Cats, as ever, are not small dogs though. Really fulminant cardiogenic pulmonary oedema in cats can result in ‘flooding’ of one or more lobes.
That’s not something I’ve ever seen in a dog. Nor is it described in the excellent 2017 JVIM account of cardiogenic pulmonary oedema in dogs by Vezzosi et al..
J Vet Intern Med. 2017 May;31(3):700-704.
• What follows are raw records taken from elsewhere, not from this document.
theorem State.enterIdle_keeps {r0_ s : State} {x : IdleSt} (h_ : Keeps r0_ s) : Keeps r0_ (State.enterIdle s x) := by
  unfold State.enterIdle
  with_reducible repeat' first
    | assumption | apply Keeps.foldl | apply State.setBit_keeps | apply State.inc_keeps | apply State.setIdle_keeps
    | intro _ _ _ | split

theorem State.planSweep_keeps {r0_ s : State} {d : IdleDomain} (h_ : Keeps r0_ s) : Keeps r0_ (State.planSweep s d) := by
  unfold State.planSweep
  with_reducible repeat' first
    | assumption | apply State.ttlRegister_keeps
    | ((fail_if_no_progress extract_lets +onlyGivenNames x); first | ((refine Keeps.cut (t := x) ?_ ?_); rotate_left; (clear_value x; intro hx); rotate_left; (try subst x)) | clear_value x)
    | split

theorem execIdleEntry_keeps {r0_ s : State} {d : IdleDomain} (h_ : Keeps r0_ s) : KeepsR r0_ (execIdleEntry d s) := by
  unfold execIdleEntry
  with_reducible repeat' first
    | assumption | apply KeepsR.next | apply State.enterIdle_keeps | apply State.planSweep_keeps
    | ((fail_if_no_progress extract_lets +onlyGivenNames x); first | ((first | refine Keeps.cut (t := x) ?_ ?_ | refine KeepsR.cut (t := x) ?_ ?_); rotate_left; (clear_value x; intro hx); rotate_left; (try subst x)) | clear_value x)
    | split

theorem execIdleExit_keeps {r0_ s : State} {d : IdleDomain} (h_ : Keeps r0_ s) : KeepsR r0_ (execIdleExit d s) := by
  unfold execIdleExit
  with_reducible repeat' first
    | assumption | apply KeepsR.next | apply State.dropIdle_keeps | apply State.beginExit_keeps | split

theorem execHoldoffExpire_keeps {r0_ s : State} {d : IdleDomain} (h_ : Keeps r0_ s) : KeepsR r0_ (execHoldoffExpire d s) := by
  unfold execHoldoffExpire
  with_reducible repeat' first
    | assumption | apply KeepsR.next | apply State.enterIdle_keeps | split

theorem execPowerSample_keeps {r0_ s : State} {watts : Nat} (h_ : Keeps r0_ s) : KeepsR r0_ (execPowerSample watts s) := by
  unfold execPowerSample
  with_reducible repeat' first
    | assumption | apply KeepsR.next | apply State.setFld_keeps
    | (fail_if_no_progress refine Keeps.upd ?_ ⟨rfl, rfl, rfl, rfl, rfl⟩) | split

theorem State.writeOrder_keeps {r0_ s : State}  (h_ : Keeps r0_ s) : Keeps r0_ (State.writeOrder s) := by
  unfold State.writeOrder
  with_reducible repeat' first
    | assumption | apply State.writeRlThrot_keeps

theorem State.setLevel_keeps {r0_ s : State} {l : Nat} (h_ : Keeps r0_ s) : Keeps r0_ (State.setLevel s l) := by
  unfold State.setLevel
  with_reducible repeat' first
    | assumption | apply Keeps.foldl | apply State.setFld_keeps | apply State.inc_keeps | apply State.irq_keeps
    | apply State.limitUpdate_keeps | apply State.writeOrder_keeps | intro _ _ _ | split

theorem execControlPeriod_keeps {r0_ s : State}  (h_ : Keeps r0_ s) : KeepsR r0_ (execControlPeriod s) := by
  unfold execControlPeriod
  with_reducible repeat' first
    | assumption | apply KeepsR.next | apply Keeps.ite | apply State.setBit_keeps | apply State.latch_keeps
    | apply State.writeOrder_keeps | apply State.setLevel_keeps
    | (fail_if_no_progress refine Keeps.upd ?_ ⟨rfl, rfl, rfl, rfl, rfl⟩)

theorem execMonFail_keeps {r0_ s : State} {r : Option (BitVec 4)} (h_ : Keeps r0_ s) : KeepsR r0_ (execMonFail r s) := by
  unfold execMonFail
  with_reducible repeat' first
    | assumption | apply KeepsR.next | apply State.latch_keeps | apply State.setLevel_keeps
    | ((fail_if_no_progress extract_lets +onlyGivenNames x); first | ((first | refine Keeps.cut (t := x) ?_ ?_ | refine KeepsR.cut (t := x) ?_ ?_); rotate_left; (clear_value x; intro hx); rotate_left; (try subst x)) | clear_value x)
    | (fail_if_no_progress refine Keeps.upd ?_ ⟨rfl, rfl, rfl, rfl, rfl⟩) | split

theorem execPwrCapWrite_keeps {r0_ s : State} {m : Master} {be : BitVec 4} {v : Word} (h_ : Keeps r0_ s) : KeepsR r0_ (execPwrCapWrite m be v s) := by
  unfold execPwrCapWrite
  with_reducible repeat' first
    | assumption | apply KeepsR.next | apply State.store_keeps | apply State.gated_keeps | intro _ _

theorem execThmLimitWrite_keeps {r0_ s : State} {m : Master} {be : BitVec 4} {v : Word} (h_ : Keeps r0_ s) : KeepsR r0_ (execThmLimitWrite m be v s) := by
  unfold execThmLimitWrite
  with_reducible repeat' first
    | assumption | apply KeepsR.next | apply State.store_keeps | apply State.gated_keeps | intro _ _

theorem State.setStep_keeps {r0_ s : State} {u n : Nat} (h_ : Keeps r0_ s) : Keeps r0_ (State.setStep s u n) := by
  unfold State.setStep
  with_reducible repeat' first
    | assumption | apply Keeps.ite | apply State.setFld_keeps | apply State.inc_keeps | apply State.latch_keeps
    | apply State.limitUpdate_keeps | (fail_if_no_progress refine Keeps.upd ?_ ⟨rfl, rfl, rfl, rfl, rfl⟩)

theorem State.evaluateUnit_keeps {r0_ s : State} {e : Nat × TempReading} (h_ : Keeps r0_ s) : Keeps r0_ (State.evaluateUnit s e) := by
  unfold State.evaluateUnit
  with_reducible repeat' first
    | assumption | apply Keeps.ite | apply State.setReg_keeps | apply State.latch_keeps | apply State.setStep_keeps
    | (fail_if_no_progress refine Keeps.upd ?_ ⟨rfl, rfl, rfl, rfl, rfl⟩)

theorem execThermalEvaluation_keeps {r0_ s : State} {readings : List (Nat × TempReading)} (h_ : Keeps r0_ s) : KeepsR r0_ (execThermalEvaluation readings s) := by
  unfold execThermalEvaluation
  with_reducible repeat' first
    | assumption | apply KeepsR.next | apply Keeps.foldl | apply State.setFld_keeps | apply State.setBit_keeps
    | apply State.evaluateUnit_keeps | split

theorem execThermalTrip_keeps {r0_ s : State} {u : Nat} (h_ : Keeps r0_ s) : KeepsR r0_ (execThermalTrip u s) := by
  unfold execThermalTrip
  with_reducible repeat' first
    | assumption | apply KeepsR.next | apply State.latch_keeps | apply State.packageReset_keeps
    | ((fail_if_no_progress extract_lets +onlyGivenNames x); first | ((first | refine Keeps.cut (t := x) ?_ ?_ | refine KeepsR.cut (t := x) ?_ ?_); rotate_left; (clear_value x; intro hx); rotate_left; (try subst x)) | clear_value x)
    | (fail_if_no_progress refine Keeps.upd ?_ ⟨rfl, rfl, rfl, rfl, rfl⟩) | split

/-! ### Faults -/

theorem State.testFails_keeps {r0_ s : State} {u : UnitId} {injected : Bool} (h_ : Keeps r0_ s) : Keeps r0_ (State.testFails s u injected) := by
  unfold State.testFails
  with_reducible repeat' first
    | assumption | apply State.latch_keeps | apply State.suspect_keeps | apply State.loseUnit_keeps
    | apply State.loseSpar_keeps | (fail_if_no_progress refine Keeps.upd ?_ ⟨rfl, rfl, rfl, rfl, rfl⟩) | split

theorem execSelftest_keeps {r0_ s : State} {u : UnitId} {ok : Bool} (h_ : Keeps r0_ s) : KeepsR r0_ (execSelftest u ok s) := by
  unfold execSelftest
  with_reducible repeat' first
    | assumption | apply KeepsR.next | exact KeepsR.fault _ _ | apply KeepsR.ite | apply Keeps.ite
    | apply Keeps.foldl | apply Keeps.getD | apply State.inc_keeps | apply State.injActed_keeps
    | apply State.planTest_keeps | apply State.testFails_keeps
    | ((fail_if_no_progress extract_lets +onlyGivenNames x); first | ((first | refine Keeps.cut (t := x) ?_ ?_ | refine KeepsR.cut (t := x) ?_ ?_ | refine Keeps.cutO (o := x) ?_ ?_ | refine Keeps.cutP (o := x) ?_ ?_ | refine Keeps.cut1 (o := x) ?_ ?_ | refine Keeps.cut2 (o := x) ?_ ?_); rotate_left; (clear_value x; intro hx); rotate_left; (try subst x)) | (have _h := Keeps.memv x; clear _h) | (have _h := Keeps.bytesv x; clear _h) | (have _h := Keeps.fn x; clear _h; dsimp only [x]; clear x) | (have _h := Keeps.fn2 x; clear _h; dsimp only [x]; clear x) | clear_value x)
    | (fail_if_no_progress refine Keeps.upd ?_ ⟨rfl, rfl, rfl, rfl, rfl⟩)
    | (fail_if_no_progress ((apply Keeps.of_mk; (focus exact rfl); (focus exact rfl)); (with_unfolding_all focus first | (exact fun w => w) | exact SMap.wf_set _ _ | exact SMap.wf_filter _); (with_unfolding_all focus first | (exact fun w => w) | exact SMap.wf_putBytes _ _ | exact SMap.wf_clearRange _ _ | exact SMap.wf_filter _ | (exact fun w => SMap.wf_foldl_set _ _ _ (SMap.wf_clearRange _ _ w)) | (exact fun _ => SMap.wf_nil' _)); (focus first | exact Nat.le_refl _ | exact Nat.le_succ _ | exact Nat.le_add_right _ _)))
    | apply Keeps.foldl1 | apply Keeps.foldl2 | apply Keeps.ite1 | apply Keeps.ite2
    | refine KeepsP.some_keeps (by assumption) _ _ (by assumption)
    | refine KeepsO.oSome (by assumption) (by assumption) | refine KeepsO.oSome (by assumption) rfl
    | refine KeepsP.some_keeps (by assumption) _ _ rfl | apply KeepsP.map | refine Keeps1.keeps (by assumption)
    | refine Keeps2.keeps (by assumption) | exact KeepsO.none _ | apply KeepsO.some | apply KeepsO.ite
    | apply KeepsO.foldl | exact KeepsP.none _ | apply KeepsP.some | apply KeepsP.ite | apply Keeps1.mk'
    | apply Keeps1.ite | apply Keeps1.foldl | apply Keeps2.mk' | apply Keeps2.ite | apply Keeps2.foldl | intro _ _ _
    | intro _ _ | intro _ | split | (fail_if_no_progress dsimp only) | refine KeepsO.oSome ?_ (by assumption)
    | refine KeepsP.some_keeps ?_ _ _ (by assumption) | refine Keeps1.eq ?_ (by assumption)
    | refine Keeps2.eq ?_ (by assumption)

theorem execSelftestLate_keeps {r0_ s : State} {u : UnitId} (h_ : Keeps r0_ s) : KeepsR r0_ (execSelftestLate u s) := by
  unfold execSelftestLate
  with_reducible repeat' first
    | assumption | apply KeepsR.next | apply State.latch_keeps
    | (fail_if_no_progress refine Keeps.upd ?_ ⟨rfl, rfl, rfl, rfl, rfl⟩) | split

theorem execUsageEpoch_keeps {r0_ s0 : State} {ue : Option (UnitId × List Nat)} (h_ : Keeps r0_ s0) : KeepsR r0_ (execUsageEpoch s0 ue) := by
  unfold execUsageEpoch
  with_reducible repeat' first
    | assumption | apply KeepsR.next | exact KeepsR.fault _ _ | apply KeepsR.ite | apply Keeps.ite
    | apply Keeps.foldl | apply Keeps.getD | apply State.usageUe_keeps
    | ((fail_if_no_progress extract_lets +onlyGivenNames x); first | ((first | refine Keeps.cut (t := x) ?_ ?_ | refine KeepsR.cut (t := x) ?_ ?_ | refine Keeps.cutO (o := x) ?_ ?_ | refine Keeps.cutP (o := x) ?_ ?_ | refine Keeps.cut1 (o := x) ?_ ?_ | refine Keeps.cut2 (o := x) ?_ ?_); rotate_left; (clear_value x; intro hx); rotate_left; (try subst x)) | (have _h := Keeps.memv x; clear _h) | (have _h := Keeps.bytesv x; clear _h) | (have _h := Keeps.fn x; clear _h; dsimp only [x]; clear x) | (have _h := Keeps.fn2 x; clear _h; dsimp only [x]; clear x) | clear_value x)
    | (fail_if_no_progress refine Keeps.upd ?_ ⟨rfl, rfl, rfl, rfl, rfl⟩)
    | (fail_if_no_progress ((apply Keeps.of_mk; (focus exact rfl); (focus exact rfl)); (with_unfolding_all focus first | (exact fun w => w) | exact SMap.wf_set _ _ | exact SMap.wf_filter _); (with_unfolding_all focus first | (exact fun w => w) | exact SMap.wf_putBytes _ _ | exact SMap.wf_clearRange _ _ | exact SMap.wf_filter _ | (exact fun w => SMap.wf_foldl_set _ _ _ (SMap.wf_clearRange _ _ w)) | (exact fun _ => SMap.wf_nil' _)); (focus first | exact Nat.le_refl _ | exact Nat.le_succ _ | exact Nat.le_add_right _ _)))
    | apply Keeps.foldl1 | apply Keeps.foldl2 | apply Keeps.ite1 | apply Keeps.ite2
    | refine KeepsP.some_keeps (by assumption) _ _ (by assumption)
    | refine KeepsO.oSome (by assumption) (by assumption) | refine KeepsO.oSome (by assumption) rfl
    | refine KeepsP.some_keeps (by assumption) _ _ rfl | apply KeepsP.map | refine Keeps1.keeps (by assumption)
    | refine Keeps2.keeps (by assumption) | exact KeepsO.none _ | apply KeepsO.some | apply KeepsO.ite
    | apply KeepsO.foldl | exact KeepsP.none _ | apply KeepsP.some | apply KeepsP.ite | apply Keeps1.mk'
    | apply Keeps1.ite | apply Keeps1.foldl | apply Keeps2.mk' | apply Keeps2.ite | apply Keeps2.foldl | intro _ _ _
    | intro _ _ | intro _ | split | (fail_if_no_progress dsimp only) | refine KeepsO.oSome ?_ (by assumption)
    | refine KeepsP.some_keeps ?_ _ _ (by assumption) | refine Keeps1.eq ?_ (by assumption)
    | refine Keeps2.eq ?_ (by assumption)

theorem State.copyEvent_keeps {r0_ s : State} {ws : List Nat} (h_ : Keeps r0_ s) : Keeps r0_ (State.copyEvent s ws) := by
  unfold State.copyEvent
  with_reducible repeat' first
    | assumption | apply Keeps.ite | apply State.emit_keeps | apply State.inc_keeps | apply State.moderate_keeps
    | apply State.eqSlot_keeps22

theorem State.aggregate_keeps {r0_ s : State} {e : Nat × Nat × Nat × Nat} (h_ : Keeps r0_ s) : Keeps r0_ (State.aggregate s e) := by
  unfold State.aggregate
  with_reducible repeat' first
    | assumption | apply Keeps.ite | apply Keeps.foldl | apply State.setReg_keeps | apply State.setBit_keeps
    | apply State.irq_keeps | apply State.copyEvent_keeps
    | (fail_if_no_progress refine Keeps.upd ?_ ⟨rfl, rfl, rfl, rfl, rfl⟩) | intro _ _ _

theorem execFaultAggregate_keeps {r0_ s : State}  (h_ : Keeps r0_ s) : KeepsR r0_ (execFaultAggregate s) := by
  unfold execFaultAggregate
  with_reducible repeat' first
    | assumption | apply KeepsR.next | apply Keeps.foldl | apply State.aggregate_keeps
    | (fail_if_no_progress refine Keeps.upd ?_ ⟨rfl, rfl, rfl, rfl, rfl⟩)

theorem State.injResult_keeps {r0_ s : State} {result : Nat} {replaced : Bool} {op : Nat} (h_ : Keeps r0_ s) : Keeps r0_ (State.injResult s result replaced op) := by
  unfold State.injResult
  with_reducible repeat' first
    | assumption | apply State.setReg_keeps

theorem State.restoreUnit_keeps {r0_ s : State} {u : UnitId} {passes : Bool} (h_ : Keeps r0_ s) : Keeps r0_ (State.restoreUnit s u passes) := by
  unfold State.restoreUnit
  with_reducible repeat' first
    | assumption | apply Keeps.ite | apply State.inc_keeps | apply State.setService_keeps
    | apply State.injResult_keeps | (fail_if_no_progress refine Keeps.upd ?_ ⟨rfl, rfl, rfl, rfl, rfl⟩)

theorem State.writeInjCmd_keeps {r0_ s : State} {v : Word} {passes : Bool} (h_ : Keeps r0_ s) : Keeps r0_ (State.writeInjCmd s v passes) := by
  unfold State.writeInjCmd
  with_reducible repeat' first
    | assumption | apply Keeps.ite | apply State.lockstepReset_keeps | apply State.injResult_keeps
    | apply State.restoreUnit_keeps | (fail_if_no_progress refine Keeps.upd ?_ ⟨rfl, rfl, rfl, rfl, rfl⟩)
Assessment of Lung Ultrasound B-Lines in Dogs with Different Stages of Chronic Valvular Heart Disease.
Vezzosi T1, Mannucci T1, Pistoresi A1, Toma F1, Tognetti R1, Zini E2,3,4, Domenech O2, Auriemma E2, Citi S.
https://onlinelibrary.wiley.com/doi/full/10.1111/jvim.14692
This is a still image of the same area:
And with colour Doppler to show it’s not pulmonary thromboembolism as far as I can tell.
And the heart in this poor cat:
It’s worth comparing that video clip of flooded oedematous lung with this one from another cat with presumed pneumonia:
This was a young cat with acute onset tachypnoea, no murmur or gallop and unremarkable echocardiography who recovered within a week after treatment with antibiotics only and has suffered no recurrence of signs in the subsequent 18 months.
There is a small pleural effusion and the lung pleura bears a fine network of adherent presumed fibrin strands. The consolidated area is much more sharply-defined peripherally than in the CHF cat and exhibits the typical serrated boundary of pneumonic lesions. The consolidated area is more solidly hypoechoic than with oedema with fewer remnant air bubbles (although that varies from case to case). This cat also has large areas of sonographically-normal lung. Although local cardiogenic pulmonary oedema is occasionally encountered it’s not common to see a full spectrum from normal to completely collapsed/consolidated/flooded in the same cat.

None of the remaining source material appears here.